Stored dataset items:
-- ==== Sys2Proof/Tests/Slice0.lean ====
section
/-! SUPPORT. Tests of the model on one step each, every expected value from 95_test_vectors.md or written
out from the rule named, and a witness for the hypotheses of every statement that has some. -/

namespace Sys2Proof.Tests

open Sys2Proof.Machine

/-! ### Small states -/

/-- An absorbing instance with an empty digester, in a build with the inspection reads and without
lower-case hex digits. -/
def fresh (w b c : Nat) : State :=
  { State.reset with cfg := ⟨w, b, c⟩, mode := .active, build := ⟨true, false⟩ }

/-- An instance of a build where `a`..`f` are hex digits. -/
def lowerCase : State := { State.reset with build := ⟨false, true⟩ }

/-- The state after a command. -/
def after : Host.Outcome State Fault Refusal → State
  | .next t => t
  | .fault _ => State.reset
  | .refused _ => State.reset

/-- The response to one command. -/
def reply (i : Instr) (s : State) : List Byte := ((after (exec i s)).outbox.drop s.outbox.length).flatten

/-- Vector V10 before its fifth byte: `Hell` absorbed with `w = 5`. -/
def hell (c : Nat) : State :=
  { fresh 5 128 c with
    dig :=
      { emptyDigester with
        lag := #v[0x6C#8, 0x6C#8, 0x65#8, 0x48#8, 0#8, 0#8, 0#8]
        count := 4#64 } }

/-- A digester whose counters are the given numbers. -/
def histogram (f : Nat → Nat) : Digester :=
  { emptyDigester with bucket := Vector.ofFn fun i => BitVec.ofNat 64 (f i.val) }

/-! ### Ill-formed commands are refused (rules R102, R107 (e)) -/

theorem not_fitsLength {n : Nat} (h : 65535 < n) : fitsLength (List.replicate n 0#8) = false := by
  rw [fitsLength, List.length_replicate]
  exact decide_eq_false (by omega)

theorem not_fitsHexResult {n : Nat} (h : 32766 < n) :
    fitsHexResult (List.replicate n 0#8) = false := by
  rw [fitsHexResult, List.length_replicate]
  exact decide_eq_false (by omega)

theorem test_unpack_too_long : (Instr.unpack (List.replicate 65536 0#8)).wellFormed = false := by
  rw [Instr.wellFormed, not_fitsLength (by omega)]
theorem test_hex_too_long : (Instr.hex (List.replicate 32767 0#8)).wellFormed = false := by
  rw [Instr.wellFormed, not_fitsHexResult (by omega)]
theorem test_hext1_too_long : (Instr.hext1 (List.replicate 32767 0#8)).wellFormed = false := by
  rw [Instr.wellFormed, not_fitsHexResult (by omega)]
theorem test_unhex_too_long : (Instr.unhex (List.replicate 65536 0#8)).wellFormed = false := by
  rw [Instr.wellFormed, not_fitsLength (by omega)]
theorem test_parse_too_long : (Instr.parse (List.replicate 65536 0#8)).wellFormed = false := by
  rw [Instr.wellFormed, not_fitsLength (by omega)]
theorem test_phash_too_long : (Instr.phash (List.replicate 65536 0#8)).wellFormed = false := by
  rw [Instr.wellFormed, not_fitsLength (by omega)]
theorem test_score_too_long :
    (Instr.score (List.replicate 65536 0#8) [] true).wellFormed = false
      ∧ (Instr.score [] (List.replicate 65536 0#8) true).wellFormed = false := by
  rw [Instr.wellFormed, Instr.wellFormed, not_fitsLength (by omega), Bool.false_and, Bool.and_false]
  exact ⟨rfl, rfl⟩

/-! ### Every opcode, its request written out from rules R103 to R106 -/

theorem test_decode_cfg : decode [0x01#8, 0b10_11_1000#8] = .ok (.cfg 8#4 3#2 2#2) := by decide
theorem test_decode_upd : decode [0x02#8, 0x61#8] = .ok (.upd 0x61#8) := by decide
theorem test_decode_rst : decode [0x03#8] = .ok .rst := by decide
theorem test_decode_fin : decode [0x04#8] = .ok .fin := by decide
theorem test_decode_pack : decode [0x05#8] = .ok .pack := by decide
theorem test_decode_unpack : decode [0x06#8, 0x00#8, 0x02#8, 0x12#8, 0x34#8]
    = .ok (.unpack [0x12#8, 0x34#8]) := by decide
theorem test_decode_hex : decode [0x07#8, 0x00#8, 0x03#8, 0xDD#8, 0x60#8, 0x00#8]
    = .ok (.hex [0xDD#8, 0x60#8, 0x00#8]) := by decide
theorem test_decode_hext1 : decode [0x08#8, 0x00#8, 0x00#8] = .ok (.hext1 []) := by decide
theorem test_decode_unhex : decode [0x09#8, 0x00#8, 0x02#8, 0x44#8, 0x47#8]
    = .ok (.unhex [0x44#8, 0x47#8]) := by decide
theorem test_decode_score :
    decode [0x0A#8, 0x00#8, 0x00#8, 0x01#8, 0xAA#8, 0x00#8, 0x02#8, 0xBB#8, 0xCC#8]
      = .ok (.score [0xAA#8] [0xBB#8, 0xCC#8] false) := by decide
theorem test_decode_parse : decode [0x0B#8, 0x00#8, 0x02#8, 0x54#8, 0x31#8]
    = .ok (.parse [0x54#8, 0x31#8]) := by decide
theorem test_decode_lcap : decode [0x0C#8, 1#8, 2#8, 3#8, 4#8, 5#8, 6#8, 7#8, 8#8]
    = .ok (.lcap 0x0102030405060708#64) := by decide
theorem test_decode_phash : decode [0x0D#8, 0x00#8, 0x02#8, 0x48#8, 0x65#8]
    = .ok (.phash [0x48#8, 0x65#8]) := by decide
theorem test_decode_dbgb : decode [0x10#8, 0xDD#8] = .ok (.dbgb 0xDD#8) := by decide
theorem test_decode_dbgc : decode [0x11#8] = .ok .dbgc := by decide
theorem test_decode_dbgn : decode [0x12#8] = .ok .dbgn := by decide
theorem test_decode_dbgl : decode [0x13#8] = .ok .dbgl := by decide

/-- Vectors V27: requests that are malformed (rule R107, causes a to d). -/
theorem test_decode_malformed :
    decode [] = .error .emptyFrame
      ∧ decode [0x0E#8] = .error (.reservedOpcode 0x0E#8)
      ∧ decode [0x02#8, 0x01#8, 0x02#8] = .error .wrongSize
      ∧ decode [0x06#8, 0x00#8, 0x05#8, 0x01#8, 0x02#8] = .error .wrongSize
      ∧ decode [0x0A#8, 0x02#8, 0x00#8, 0x00#8, 0x00#8, 0x00#8] = .error .reservedFlags := by decide

/-- The opcode table's word of FIN and of UPD, the operand byte not given, as decoded requests. -/
theorem test_table_words :
    decodeTableWord 8 0x04 = some .fin ∧ decodeTableWord 8 0x02 = some (.upd 0#8)
      ∧ decodeTableWord 8 0x0C = some (.lcap 0#64) ∧ decodeTableWord 16 0x6102 = some (.upd 0x61#8) := by
  decide

/-! ### One step of each command -/

/-- Edge V8: `CFGB = 0x55` is TLSH-128-1/5. -/
theorem test_cfg_loads : (after (exec (.cfg 5#4 1#2 1#2) State.reset)).cfg = ⟨5, 128, 1⟩
    ∧ (after (exec (.cfg 5#4 1#2 1#2) State.reset)).mode = .active := by decide
/-- V27: 48 buckets with a 3-byte checksum, and `w = 3`, are InvalidParameter. -/
theorem test_cfg_rejects : reply (.cfg 5#4 3#2 0#2) State.reset = [0x01#8]
    ∧ reply (.cfg 3#4 1#2 1#2) State.reset = [0x01#8] := by decide

/-- V11: the checksum byte and the six buckets, in table order, of the first running byte. -/
theorem test_upd_running :
    (after (exec (.upd 0x6F#8) (hell 1))).dig.checksum.toList = [31#8, 0#8, 0#8]
      ∧ bucketIndices 5 0x6F#8 (hell 1).dig.lag = [221#8, 195#8, 188#8, 5#8, 26#8, 3#8]
      ∧ (after (exec (.upd 0x6F#8) (hell 1))).dig.bucket[221] = 1#64
      ∧ (after (exec (.upd 0x6F#8) (hell 1))).dig.lag.toList.take 5
          = [0x6F#8, 0x6C#8, 0x6C#8, 0x65#8, 0x48#8] := by decide +kernel
/-- V13: the 3-byte checksum after the same byte. -/
theorem test_upd_three_checksums :
    (after (exec (.upd 0x6F#8) (hell 3))).dig.checksum.toList = [31#8, 143#8, 77#8] := by
  decide +kernel

/-- V10: the selections of `Hello w`, bucket 124 twice by its last byte; and its last seven bytes. -/
theorem test_stream_hits :
    streamHits ⟨5, 128, 1⟩ [0x48#8, 0x65#8, 0x6C#8, 0x6C#8, 0x6F#8, 0x20#8, 0x77#8] 124 = 2
      ∧ streamHits ⟨5, 128, 1⟩ [0x48#8, 0x65#8, 0x6C#8, 0x6C#8, 0x6F#8, 0x20#8, 0x77#8] 221 = 1
      ∧ (streamLag [0x48#8, 0x65#8, 0x6C#8, 0x6C#8, 0x6F#8, 0x20#8, 0x77#8]).toList
          = [0x77#8, 0x20#8, 0x6F#8, 0x6C#8, 0x6C#8, 0x65#8, 0x48#8] := by decide +kernel

/-- R161: RST empties and keeps the configuration; V27: UndefinedUse in UNCONF. -/
theorem test_rst : (after (exec .rst (hell 1))).dig.count = 0#64
    ∧ (after (exec .rst (hell 1))).cfg = ⟨5, 128, 1⟩ ∧ reply .rst State.reset = [0x05#8] := by decide

/-- V17 row 1: `bucket[i] = i` for 48 buckets. -/
theorem test_fin_histogram :
    (finalize ⟨5, 48, 1⟩ (histogram fun i => if i < 48 then i else 0)).body
        = [0#8, 0#8, 0#8, 0x55#8, 0x55#8, 0x55#8, 0xAA#8, 0xAA#8, 0xAA#8, 0xFF#8, 0xFF#8, 0xFF#8]
      ∧ (finalize ⟨5, 48, 1⟩ (histogram fun i => if i < 48 then i else 0)).q1 = 15#4
      ∧ (finalize ⟨5, 48, 1⟩ (histogram fun i => if i < 48 then i else 0)).q2 = 1#4 := by decide +kernel
/-- V18: ratio nibbles, the exact product of rule R178 among them. -/
theorem test_fin_ratios : ratioNibble 1024 2047 = 2#4 ∧ ratioNibble 1536 2047 = 11#4
    ∧ ratioNibble (2 ^ 64 - 1) (2 ^ 64 - 1) = 4#4 ∧ ratioNibble 0 0 = 0#4 := by decide

/-- V21: 37 packed bytes, field by field; PACK gives them back. -/
theorem test_unpack_fields :
    (after (exec (.unpack ([0x12#8, 0x34#8, 0x56#8, 0x78#8, 0x9A#8] ++ List.replicate 32 0#8))
        State.reset)).dv
      = { checksum := [0x21#8, 0x43#8, 0x65#8], lvalue := 0x87#8, q1 := 9#4, q2 := 10#4,
          body := List.replicate 32 0#8 } := by decide
/-- V6: 20 bytes are BadFormat. -/
theorem test_unpack_rejects : reply (.unpack (List.replicate 20 0#8)) State.reset = [0x02#8] := by decide
/-- V21 row 2, packed. -/
theorem test_pack : reply .pack
      { State.reset with
        dv := { checksum := [0x01#8], lvalue := 0x80#8, q1 := 8#4, q2 := 8#4,
                body := 0x7F#8 :: List.replicate 11 0xFF#8 }
        dvValid := true }
    = [0x00#8, 0x00#8, 0x0F#8, 0x10#8, 0x08#8, 0x88#8] ++ List.replicate 11 0xFF#8 ++ [0x7F#8] := by
  decide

> [TASK]: Using the entries above, give back exactly the line containing "fitsLength (List.replicate n 0#8) = false := by", the line containing "theorem test_hex_too_long : (Instr.hex", and every line between them, and nothing else.

> [RESULT]:
theorem not_fitsLength {n : Nat} (h : 65535 < n) : fitsLength (List.replicate n 0#8) = false := by
  rw [fitsLength, List.length_replicate]
  exact decide_eq_false (by omega)

theorem not_fitsHexResult {n : Nat} (h : 32766 < n) :
    fitsHexResult (List.replicate n 0#8) = false := by
  rw [fitsHexResult, List.length_replicate]
  exact decide_eq_false (by omega)

theorem test_unpack_too_long : (Instr.unpack (List.replicate 65536 0#8)).wellFormed = false := by
  rw [Instr.wellFormed, not_fitsLength (by omega)]
theorem test_hex_too_long : (Instr.hex (List.replicate 32767 0#8)).wellFormed = false := by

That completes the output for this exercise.